To find a vector C that lies in the xy plane and is perpendicular to vector B, we can use the cross product of vectors B and the z-axis, denoted as B × k, where k is the unit vector in the positive z-direction.

The cross product of two vectors, A × B, is a vector that is perpendicular to both vectors A and B. In this case, since we want a vector in the xy plane perpendicular to B, we can take the cross product B × k since k spans the xy plane.

First, let's determine the cross product of B and k:

B × k = (9.6i + 6.7j) × (0i + 0j + 1k)

To find the cross product, we can use the properties of the determinants:

B × k = (0i - 0j + (9.6)(0k - 0j)) - (0i - 0j + (6.7)(0k - 0i))
= (0 - 0 + 0) - (0 - 0 + 0)
= 0

Since the cross product is 0, this means that the vector B is already in the xy plane. In other words, there is no vector C that is perpendicular to B in the xy plane.

However, we can still find the dot product between vector A and vector C, denoted as A · C, by projecting vector A onto the xy plane.

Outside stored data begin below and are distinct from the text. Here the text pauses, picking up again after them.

-- ==== Sys2Proof/Safety.lean ====
section
/-! DEFINITION. The terms in which the statements speak: when an instruction acts, what it may change, what taking a trap leaves,
and tables of what instructions compute, written over the integers. -/

namespace Sys2Proof.Machine

open Sys2Proof

/-! Frames. -/

/-- No prefix is pending and none of these registers is: an instruction without a format acts (R34, R59). -/
def State.Clear (s : State) (regs : List (BitVec 5)) : Prop := s.th.pfx = false ∧ ∀ r ∈ regs, s.pending s.cur r = false

/-- Every byte of memory reads as before. -/
def SameMemory (s t : State) : Prop := ∀ a, t.readByte a = s.readByte a

/-- Every byte of memory outside `n` bytes from `a` reads as before. -/
def SameMemoryBut (s t : State) (a n : Nat) : Prop := ∀ b, b < a ∨ a + n ≤ b → t.readByte b = s.readByte b

/-- Every thread set but the issuing one is as before. -/
def OtherThreads (s t : State) : Prop := ∀ k, k ≠ s.cur → t.thread k = s.thread k

/-- Every thread set but the issuing one, and every part of the machine outside the thread sets, is as before; only the counter that
names new commands (the model's own) may have moved. -/
def OnlyThread (s t : State) : Prop :=
  OtherThreads s t ∧ ({ t with threads := s.threads, nextId := s.nextId } : State) = s

/-- Every thread set but the issuing one is as before but for the model's notes of what loads have seen (R71, R77). -/
def OthersButNotes (s t : State) : Prop :=
  ∀ k, k ≠ s.cur → ({ t.thread k with early := (s.thread k).early, seen := (s.thread k).seen } : Thread) = s.thread k

/-- As `OnlyThread`, but for the model's notes of what loads have seen. -/
def OnlyThreadButNotes (s t : State) : Prop :=
  OthersButNotes s t ∧ ({ t with threads := s.threads, nextId := s.nextId } : State) = s

/-- The issuing thread set has retired its instruction and goes on at `pc`; no prefix is pending, PFXV keeps its code (R59). -/
def Retired (s t : State) (pc : Word) : Prop :=
  t.th.pc = pc ∧ t.th.instret = s.th.instret + 1 ∧ t.th.pfx = false ∧ t.th.park = false ∧ t.th.mark = none

/-- Everything of a thread set but its x registers, its pc, what retirement writes and the model's notes of what loads have seen: vector
and predicate registers, flags, every CSR, both trap banks, its card, its outstanding results and its channels. -/
def SameRest (u v : Thread) : Prop :=
  ({ v with x := u.x, pc := u.pc, instret := u.instret, pfx := u.pfx, park := u.park, mark := u.mark, openAt := u.openAt,
            waits := u.waits, early := u.early, seen := u.seen } : Thread) = u

/-- No x register of the issuing thread set has changed. -/
def SameRegisters (s t : State) : Prop := ∀ r, t.rx r = s.rx r

/-- The whole effect of an instruction that writes `v` to rd and goes on at `pc`: x0 stays zero, nothing else changes. -/
def Writes (s t : State) (rd : BitVec 5) (v pc : Word) : Prop :=
  t.rx rd = (if rd = 0 then 0 else v) ∧ (∀ r, r ≠ rd → t.rx r = s.rx r) ∧ Retired s t pc ∧ SameRest s.th t.th ∧
  OnlyThread s t ∧ SameMemory s t

/-- The whole effect of a load that writes `v` to rd: as `Writes`, but for the model's notes of what loads have seen. -/
def Loads (s t : State) (rd : BitVec 5) (v pc : Word) : Prop :=
  t.rx rd = (if rd = 0 then 0 else v) ∧ (∀ r, r ≠ rd → t.rx r = s.rx r) ∧ Retired s t pc ∧ SameRest s.th t.th ∧
  OnlyThreadButNotes s t ∧ SameMemory s t

/-- The whole effect of a fence, which may change the model's notes of what loads have seen. -/
def Passes (s t : State) (pc : Word) : Prop :=
  SameRegisters s t ∧ Retired s t pc ∧ SameRest s.th t.th ∧ OnlyThreadButNotes s t ∧ SameMemory s t

/-- The whole effect of an instruction that only goes on at `pc`. -/
def GoesTo (s t : State) (pc : Word) : Prop :=
  SameRegisters s t ∧ Retired s t pc ∧ SameRest s.th t.th ∧ OnlyThread s t ∧ SameMemory s t

/-- The instruction completes: the thread set goes on at the next instruction in its mode with its card, no trap taken and no register but
these changed. -/
def GoesOn (s : State) (i : Instr) (regs : List (BitVec 5)) : Prop :=
  ∃ t, exec i s = .next t ∧ Retired s t (s.th.pc + 4) ∧ (∀ r, r ∉ regs → t.rx r = s.rx r) ∧ t.th.steward = s.th.steward ∧
    t.th.bank0 = s.th.bank0 ∧ t.th.bank1 = s.th.bank1 ∧ t.th.card.map (·.id) = s.th.card.map (·.id)

/-! Taking a trap. -/

/-- A trap of the issuing thread set is taken by a bank: one of the banks is free and no handler phase is aborted (R137, R141). -/
def State.CanTrap (s : State) : Prop := (s.th.bank0.act && s.th.bank1.act) = false ∧ s.th.inHandler = false

/-- What the bank that takes a trap of the instruction at the pc holds (R134, R137). -/
def State.savedBank (s : State) (cause : BitVec 6) (val : Word) : TrapBank :=
  { tepc := s.th.pc, tcause := cause.zeroExtend 64, tval := val, pfxv := s.th.pfxv, ends := cause == 8 && val == 2, abt := false,
    act := true, park := s.th.park && s.outstanding s.cur, pm := s.th.steward, pfx := s.th.pfx }

/-- The whole effect of a trap of the instruction at the pc (R31, R137): the free bank saves the state, bank 0 first; the steward goes
on at its vector; the reservation is lost (R16); no register, no other CSR and no byte of memory changes. -/
def TrapTaken (s t : State) (cause : BitVec 6) (val : Word) : Prop :=
  (t.th.bank0 = if s.th.bank0.act then s.th.bank0 else s.savedBank cause val) ∧
  (t.th.bank1 = if s.th.bank0.act then s.savedBank cause val else s.th.bank1) ∧
  (t.th.pc = if s.th.bank0.act then s.th.tvec1 else s.th.tvec0) ∧
  t.th.steward = true ∧ t.th.pfx = false ∧ t.th.pfxv = 0 ∧ t.th.park = false ∧ t.th.resv = none ∧ SameRegisters s t ∧
  ({ t.th with bank0 := s.th.bank0, bank1 := s.th.bank1, pc := s.th.pc, steward := s.th.steward, pfx := s.th.pfx, pfxv := s.th.pfxv,
               park := s.th.park, resv := s.th.resv, mark := s.th.mark, openAt := s.th.openAt, waits := s.th.waits,
               bar := s.th.bar, remote := s.th.remote, deadlineHit := s.th.deadlineHit } : Thread) = s.th ∧
  OtherThreads s t ∧ SameMemory s t ∧ (∀ c, ({ t.core c with seqWait := (s.core c).seqWait } : Core) = s.core c) ∧
  ({ t with threads := s.threads, cores := s.cores, parked := s.parked, traps := s.traps, nextId := s.nextId, ir := s.ir } : State) = s

/-- What a fault on a non-resident page leaves in the fault buffer of the issuing core's die (R155, R156): the entry of its granule and ASID
gains the kind (0 load, 1 store, 2 fetch) and counts, to at most 0xFFFF; where there is none, the lowest free one of the eight is taken and HINT
bit 1 set; where none is free DROP is set. -/
def FaultRecorded (s t : State) (asid : BitVec 16) (va : Word) (kind : Nat) (eng : Bool) : Prop :=
  let d := s.die (dieOf (coreOf s.cur))
  let e := t.die (dieOf (coreOf s.cur))
  let gran := word (va.toNat / 65536 * 65536)
  let found := d.faults.find? fun p => p.2.va == gran && p.2.asid == asid
  (∀ i f, found = some (i, f) → e.drop = d.drop ∧ t.hint = s.hint ∧ (∀ j, j ≠ i → afind e.faults j = afind d.faults j) ∧
    afind e.faults i = some { f with kind := f.kind ||| BitVec.ofNat 3 (2 ^ kind), eng := f.eng || eng, count := min 65535 (f.count + 1) }) ∧
  (∀ i, found = none → i < 8 → afind d.faults i = none → (∀ j, j < i → afind d.faults j ≠ none) →
    e.drop = d.drop ∧ t.hint = s.hint ||| 2 ∧ (∀ j, j ≠ i → afind e.faults j = afind d.faults j) ∧
    afind e.faults i = some { va := gran, asid := asid, kind := BitVec.ofNat 3 (2 ^ kind), eng := eng, count := 1,
                              first := coreOf s.cur % 256, time := s.time }) ∧
  (found = none → (∀ i, i < 8 → afind d.faults i ≠ none) → e.drop = true ∧ t.hint = s.hint ∧ e.faults = d.faults)

/-! What the base instructions compute, over the integers (R14, R22). -/

/-- The word of an integer. -/
def s64 (z : Int) : Word := BitVec.ofInt 64 z
/-- The low 32 bits of an integer, sign-extended. -/
def s32 (z : Int) : Word := (BitVec.ofInt 32 z).signExtend 64
/-- The low 32 bits as a signed number. -/
def i32 (a : Word) : Int := (a.extractLsb' 0 32).toInt
/-- The low 32 bits as an unsigned number. -/
def u32 (a : Word) : Nat := a.toNat % 2 ^ 32

/-- Standard division: by zero −1, else truncated; the overflow wraps to the dividend (R22). -/
def quot (a b : Int) : Int := if b = 0 then -1 else a.tdiv b
/-- Standard remainder: by zero the dividend; the overflow gives 0 (R22). -/
def rest (a b : Int) : Int := if b = 0 then a else a.tmod b

/-- The register-register instructions of RV64I on 64 bits and what each gives (R14). -/
def regRowsI : List ((BitVec 5 → BitVec 5 → BitVec 5 → Instr) × (Word → Word → Word)) :=
  [(.add, fun a b => s64 (a.toInt + b.toInt)), (.sub, fun a b => s64 (a.toInt - b.toInt)),
   (.sll, fun a b => word (a.toNat * 2 ^ (b.toNat % 64))), (.srl, fun a b => word (a.toNat / 2 ^ (b.toNat % 64))),
   (.sra, fun a b => s64 (a.toInt / 2 ^ (b.toNat % 64))),
   (.slt, fun a b => if a.toInt < b.toInt then 1 else 0), (.sltu, fun a b => if a.toNat < b.toNat then 1 else 0),
   (.xor, fun a b => a ^^^ b), (.or, fun a b => a ||| b), (.and, fun a b => a &&& b)]

/-- On 32 bits. -/
def regRowsW : List ((BitVec 5 → BitVec 5 → BitVec 5 → Instr) × (Word → Word → Word)) :=
  [(.addw, fun a b => s32 (i32 a + i32 b)), (.subw, fun a b => s32 (i32 a - i32 b)),
   (.sllw, fun a b => s32 (u32 a * 2 ^ (b.toNat % 32))), (.srlw, fun a b => s32 (u32 a / 2 ^ (b.toNat % 32))),
   (.sraw, fun a b => s32 (i32 a / 2 ^ (b.toNat % 32)))]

To project A onto the xy plane, we can simply set the z-coordinate of vector A to 0.

So, vector A projected onto the xy plane, denoted as A', is:

A' = -4.8i + 6.8j + 0k
= -4.8i + 6.8j

Now, we can find the dot product between A' and C. Since C lies in the xy plane, its z-coordinate is 0.

Letting C = ci + dj + 0k, the dot product A' · C is:

A' · C = (-4.8i + 6.8j) · (ci + dj + 0k)
= (-4.8)(c) + (6.8)(d) + (0)(0)
= -4.8c + 6.8d

Given that the dot product A' · C is 20, we can set up the equation:

-4.8c + 6.8d = 20

Solving this equation will give us the values of c and d that satisfy the given condition.